[[ Dataset content, beginning ]]

/-- The K blocks whose column operand enters the array: all of a dense panel's, and of a sparse panel's those that some strip streams
(sp. 05 R129, R143). -/
def streamedBlocks (d : Dme) (thresh mt : Nat) (dense : Bool) (tp : Nat → Nat → Bool) : List Nat :=
  if d.panel = 0 ∨ dense then List.range (ceilDiv d.k 32) else
  let strips := (List.range (ceilDiv (min 128 (d.m - 128 * mt)) 32)).map (fun i => 4 * mt + i)
  ((numbered (panelsOf d thresh mt tp)).map (fun x =>
    ((List.range (min 4 (ceilDiv d.k 32 - 4 * x.1))).map (fun i => 4 * x.1 + i)).filter (fun b =>
      x.2.1 || strips.any (fun g => tp g b)))).flatten

/-- One output tile (sp. 04 R112, sp. 05 R126, R132, R148-R151). The operand of a segment of an edge tile is judged by the rows that exist
(DESIGN CHOICE, log 99). -/
def runTile (s : State) (die : Nat) (d : Dme) (m : Meta) (dense exact window : Bool) (t : Nat × Nat) : TileRun :=
  let (mt, nt) := t
  let rows := min d.h (d.m - mt * d.h)
  let cols := min d.w (d.n - nt * d.w)
  let segW := d.w / d.segs
  let o := scratchOf die
  let segE := if d.split = 0 then [] else (d.segEntries t).map (fun i =>
    tableEntry s die (o + d.segOff + 16 * i) (rowsNeed d.a rows d.k))
  let extE : Option (Nat × Nat) × Bool :=
    if d.extT then tableEntry s die (o + d.extOff + 16 * mt) (rowsNeed d.eb d.n d.extK) else (some (d.eb.value, d.eb.scale), false)
  let skE := (segE.filter (·.1.isNone)).length
  let bdE := (segE.filter (·.2)).length
  let aRows : Array (Array Operand) := ((List.range d.segs).map (fun g => ((List.range rows).map (fun r =>
    if d.split = 0 then loadRefRow s d.a (mt * d.h + r) d.k
    else match (segE.getD g (none, false)).1 with
      | some (v, c) => loadRow s d.a (v + r * d.a.rowStride) (c + r * d.a.scaleStride) 0 d.k
      | none => ⟨#[], #[], #[]⟩)).toArray)).toArray
  let bRows : Array Operand := ((List.range cols).map (fun c =>
    if d.carry then loadCarryRow s die d.b (nt * d.w + c) d.n d.k else loadRefRow s d.b (nt * d.w + c) d.k)).toArray
  let eaRows : Array Operand := ((List.range (if d.extK = 0 then 0 else rows)).map (fun r =>
    loadRefRow s d.ea (mt * d.h + r) d.extK)).toArray
  let ebRows : Array Operand := ((List.range (if d.extK = 0 then 0 else cols)).map (fun c =>
    match extE.1 with
    | some (v, b) => loadRow s d.eb (v + (nt * d.w + c) * d.eb.rowStride) (b + (nt * d.w + c) * d.eb.scaleStride)
        (nt * d.w + c) d.extK
    | none => ⟨#[], #[], #[]⟩)).toArray
  let nb := ceilDiv d.k 32
  let groups := (List.range (ceilDiv rows 32)).map (fun i => mt * d.h / 32 + i)
  let vp (g b : Nat) : Bool := d.panel = 0 || valuePresent s m exact nt g b
  let isSkip (g : Nat) : Bool := d.panel = 1 && !exact && inactive s m nt g
  let picked (g : Nat) : Bool := isSkip g && auditPick s d m nt g
  let zg : Array (Array Bool) := flagTable cols nb (fun c b =>
    d.zero && groups.any (fun g => vp g b) && zeroGroup (bRows.getD c ⟨#[], #[], #[]⟩) d.k b)
  let bf := decide (fElem d.a.fmt = 1)
  let start (r c : Nat) : Code32 := if d.accLoad then refCode s d.acc (mt * d.h + r) (nt * d.w + c) else 0
  let full (r c : Nat) : Code32 :=
    let g := (mt * d.h + r) / 32
    let x := (aRows.getD (c / segW) #[]).getD r ⟨#[], #[], #[]⟩
    let y := bRows.getD c ⟨#[], #[], #[]⟩
    let ok (b : Nat) : Bool := (vp g b || (picked g && flag m.present g b)) && !flag zg c b
    let main := if d.split ≠ 0 ∧ (segE.getD (c / segW) (none, false)).1.isNone then start r c
      else ((List.range nb).filter ok).foldl (accBlock bf x y d.k) (start r c)
    if d.extK = 0 ∨ extE.1.isNone then main
    else (List.range (ceilDiv d.extK 32)).foldl
      (accBlock (decide (fElem d.ea.fmt = 1)) (eaRows.getD r ⟨#[], #[], #[]⟩) (ebRows.getD c ⟨#[], #[], #[]⟩) d.extK) main
  let comp : Array (Array Nat) := ((List.range rows).map (fun r => ((List.range cols).map (fun c => full r c)).toArray)).toArray
  let out : Array (Array Nat) := ((List.range rows).map (fun r => ((List.range cols).map (fun c =>
    if isSkip ((mt * d.h + r) / 32) then start r c else mat comp r c)).toArray)).toArray
  let auditedGs := groups.filter (fun g => picked g || (d.panel = 1 && exact && m.auditEn && inactive s m nt g))
  let elems (g : Nat) : List Code32 := ((List.range rows).map (fun r =>
    if (mt * d.h + r) / 32 = g then (List.range cols).map (mat comp r) else [])).flatten
  let missGs := auditedGs.filter (fun g => (elems g).any (elemMiss m.eps))
  let tp (g b : Nat) : Bool :=
    if window then (vp g b || (picked g && flag m.present g b)) && (List.range cols).any (fun c => !flag zg c b)
    else flag m.time g b
  let thresh := bits s.cfg.panelThresh.toNat 4 0
  { accs := out, skippedE := skE, badE := bdE,
    zeroG := ((List.range cols).map (fun c => ((List.range nb).filter (flag zg c)).length)).sum,
    sparse := if d.panel = 0 ∨ dense then 0 else ((panelsOf d thresh mt tp).filter (fun x => !x.1)).length,
    cost := d.tileCost thresh mt dense tp, skippedT := (groups.filter isSkip).length, audited := auditedGs.length,
    misses := missGs.length, mass := (missGs.map (fun g => ((elems g).map elemMass).sum)).sum,
    positive := positiveRows comp,
    streamed := streamedBlocks d thresh mt dense tp }

/-- The part of the activity map that the M tile of a token tile gives (sp. 05 R147): its place in the map and its bytes, 128 bits but at
the end of a row of words. -/
def Dme.mapPart (d : Dme) (t : Nat × Nat) (positive : List Nat) : Nat × List Byte :=
  let row := 8 * ceilDiv d.m 64
  (t.2 * row + 16 * t.1, toLE (min 16 (row - 16 * t.1)) ((positive.map (fun r => 2 ^ r)).sum))

/-- The parts of the activity map with the tiles of their bits; the bits of tiles that the cue does not compute are 0 (DESIGN CHOICE,
log 81). -/
def Dme.mapParts (d : Dme) (l : List ((Nat × Nat) × List Nat)) : List ((Nat × Nat) × (Nat × List Byte)) :=
  ((List.range (ceilDiv d.n 128)).map (fun tt => (List.range (ceilDiv d.m 128)).map (fun mt =>
    ((mt, tt), d.mapPart (mt, tt) (((l.find? (fun x => x.1 = (mt, tt))).map (·.2)).getD []))))).flatten

/-- The read ranges of A for a list of rows: whole rows, or the present sub-tiles alone with their scale bytes (sp. 05 R125). -/
def Dme.aReads (d : Dme) (m : Meta) (rows : List Nat) : List (Nat × Nat) :=
  if d.split ≠ 0 then []
  else if d.panel = 0 then refReads d.a rows d.k
  else (rows.map (fun r => (((List.range (ceilDiv d.k 32)).filter (flag m.present (r / 32))).map (fun b =>
    (d.a.value + r * d.a.rowStride + 32 * b * elemBits (fElem d.a.fmt) / 8,
     packedBytes (fElem d.a.fmt) (min 32 (d.k - 32 * b))) ::
    (if fScale d.a.fmt = 0 then [] else [(d.a.scale + r * d.a.scaleStride + b, 1)]))).flatten)).flatten ++
    (if fScale d.a.fmt = 2 then ((rows.map (· / 128)).eraseDups).map (fun t =>
      (d.a.tscale + 4 * (t * ceilDiv d.k 128), 4 * ceilDiv d.k 128)) else [])

/-- The rows of an M tile and the columns of an N tile. -/
def Dme.rowsIn (d : Dme) (mt : Nat) : List Nat := (List.range (min d.h (d.m - mt * d.h))).map (· + mt * d.h)
def Dme.colsIn (d : Dme) (nt : Nat) : List Nat := (List.range (min d.w (d.n - nt * d.w))).map (· + nt * d.w)

/-- The tiles of a compressed B that an output tile streams, of these K blocks (sp. 05 R143). -/
def Dme.codecTiles (d : Dme) (nt : Nat) (blocks : List Nat) : List (Nat × Nat) :=
  ((((d.colsIn nt).map (· / 32)).eraseDups).map (fun rt => blocks.map (fun kt => (rt, kt)))).flatten

/-- The read ranges of tiles of a compressed B: the directory's header, and each tile's entry and stream bytes (sp. 05 R140). -/
def Dme.carryReads (s : State) (die : Nat) (d : Dme) (l : List (Nat × Nat)) : List (Nat × Nat) :=
  if l.isEmpty then [] else (d.b.value, 16) :: (l.map (fun x => ctileReads s d.b.value d.k x.1 x.2 (inScratch die))).flatten

/-- The elements of ACC that a tile starts from (sp. 04 R112). -/
def Dme.accReads (d : Dme) (t : Nat × Nat) : List (Nat × Nat) :=
  if d.accLoad then (d.rowsIn t.1).map (fun r => (d.acc.value + r * d.acc.rowStride + 4 * (t.2 * d.w), 4 * (d.colsIn t.2).length)) else []

/-- The rows of an operand that a table entry locates, where the entry is used (sp. 04 R108). -/
def entryReads (r : Ref) (rows : List Nat) (k : Nat) : Option (Nat × Nat) × Bool → List (Nat × Nat)
  | (some (v, c), _) => refReads { r with value := v, scale := c } rows k
  | _ => []

/-- The table entries that a tile uses. -/
def Dme.tableWords (die : Nat) (d : Dme) (t : Nat × Nat) : List (Nat × Nat) :=
  let o := scratchOf die
  (if d.split = 0 then [] else (d.segEntries t).map (fun i => (o + d.segOff + 16 * i, 16))) ++
  (if d.extT then [(o + d.extOff + 16 * t.1, 16)] else [])

/-- What a tile's tables make it read: its entries and the operands that they locate (sp. 04 R107, R108). -/
def Dme.tableReads (s : State) (die : Nat) (d : Dme) (t : Nat × Nat) : List (Nat × Nat) :=
  let o := scratchOf die
  let rows := min d.h (d.m - t.1 * d.h)
  d.tableWords die t ++
  (if d.split = 0 then [] else ((d.segEntries t).map (fun i =>
    entryReads d.a (List.range rows) d.k (tableEntry s die (o + d.segOff + 16 * i) (rowsNeed d.a rows d.k)))).flatten) ++
  (if d.extT then entryReads d.eb (d.colsIn t.2) d.extK
      (tableEntry s die (o + d.extOff + 16 * t.1) (rowsNeed d.eb d.n d.extK)) else [])

/-- What a cue reads of its metadata: the header, the bitmap, and the map bytes of its tiles (sp. 05 R123-R125, R148). -/
def Dme.metaReads (s : State) (die : Nat) (d : Dme) (m : Meta) : List (Nat × Nat) :=
  if d.panel = 0 then [] else (scratchOf die + d.metaOff, m.size) :: d.mapReads s m

/-- What the cue reads of its tags (sp. 04 R121). -/
def Dme.tagReads (die : Nat) (d : Dme) : List (Nat × Nat) := if d.tagEn then [(scratchOf die + d.tagOff, 8 * d.k)] else []

/-- What some rows and columns of its operands, some tiles of a compressed B and some output tiles make a cue read. -/
def Dme.readsFor (s : State) (die : Nat) (d : Dme) (m : Meta) (rows cols : List Nat) (l ts : List (Nat × Nat)) : List (Nat × Nat) :=
  d.metaReads s die m ++ d.aReads m rows ++ (if d.carry then d.carryReads s die l else refReads d.b cols d.k) ++
  (ts.map d.accReads).flatten ++
  (if d.extK = 0 then [] else refReads d.ea rows d.extK ++ (if d.extT then [] else refReads d.eb cols d.extK)) ++
  (ts.map (d.tableReads s die)).flatten ++ d.tagReads die

/-- Everything that a cue reads: the rows and columns of its tiles in each operand, the tiles `l` of a compressed B that it streams, its
tables, metadata and tags. -/
def Dme.readsOf (s : State) (die : Nat) (d : Dme) (m : Meta) (l : List (Nat × Nat)) : List (Nat × Nat) :=
  d.readsFor s die m (((d.tiles.map (·.1)).eraseDups).map d.rowsIn).flatten (((d.tiles.map (·.2)).eraseDups).map d.colsIn).flatten l d.tiles

/-- What one output tile is made from. -/
def Dme.tileReads (s : State) (die : Nat) (d : Dme) (m : Meta) (t : Nat × Nat) (blocks : List Nat) : List (Nat × Nat) :=
  d.readsFor s die m (d.rowsIn t.1) (d.colsIn t.2) (d.codecTiles t.2 blocks) [t]

/-- The extension entry of an M tile (sp. 04 R107, R108). -/
def Dme.extEntry (s : State) (die : Nat) (d : Dme) (mt : Nat) : Option (Nat × Nat) × Bool :=
  tableEntry s die (scratchOf die + d.extOff + 16 * mt) (rowsNeed d.eb d.n d.extK)

/-- Of the tiles of a compressed B that the cue decodes, those that a decoder rejects (sp. 05 R145). -/
def Dme.carryBad (s : State) (die : Nat) (d : Dme) (l : List (Nat × Nat)) : List Nat :=
  if !d.carry then [] else
  ((numbered (tileGrid d.n d.k)).filter (fun x => l.contains x.2 &&
    (readCTile s d.b.value (fElem d.b.fmt) (decide (fScale d.b.fmt = 1)) d.n d.k x.2.1 x.2.2 (inScratch die)).2)).map (·.1)

/-- A tile as it leaves the hand-off: its writes, its NAN_OUT, SAT_OUT and NAN_ACC (sp. 04 R113, R118). -/
def Dme.tileOut (s : State) (d : Dme) (t : Nat × Nat) (accs : Array (Array Nat)) : List (Nat × List Byte) × List Nat :=
  let rows := min d.h (d.m - t.1 * d.h)
  let cols := min d.w (d.n - t.2 * d.w)
  let q (r : Ref) (st : Nat) (bd : Bool) : QOut :=
    quant s r.fmt st bd (fun i j => (d.row0 + t.1 * d.h + i) * d.logN + d.col0 + t.2 * d.w + j) accs rows cols
  let wr (r : Ref) (bd : Bool) (x : QOut) : List (Nat × List Byte) := quantWrites r bd x (t.1 * d.h) (t.2 * d.w) d.m d.n
  let q1 := q d.out d.stream d.outB
  let q2 := if d.out2En then [q d.out2 d.stream2 d.out2B] else []
  (wr d.out d.outB q1 ++ (q2.map (wr d.out2 d.out2B)).flatten,
   [((q1 :: q2).map (·.nan)).sum, ((q1 :: q2).map (·.sat)).sum, (accs.map (fun r => (r.filter isNan).size)).toList.sum])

[[ Dataset content, end ]]

Exercise:
Reproduce verbatim only the segment of the listing bounded by the line containing "d.metaReads s die" and the line containing "(ts.map d.accReads).flatten ++", with both boundary lines included.

Your response:
  d.metaReads s die m ++ d.aReads m rows ++ (if d.carry then d.carryReads s die l else refReads d.b cols d.k) ++
  (ts.map d.accReads).flatten ++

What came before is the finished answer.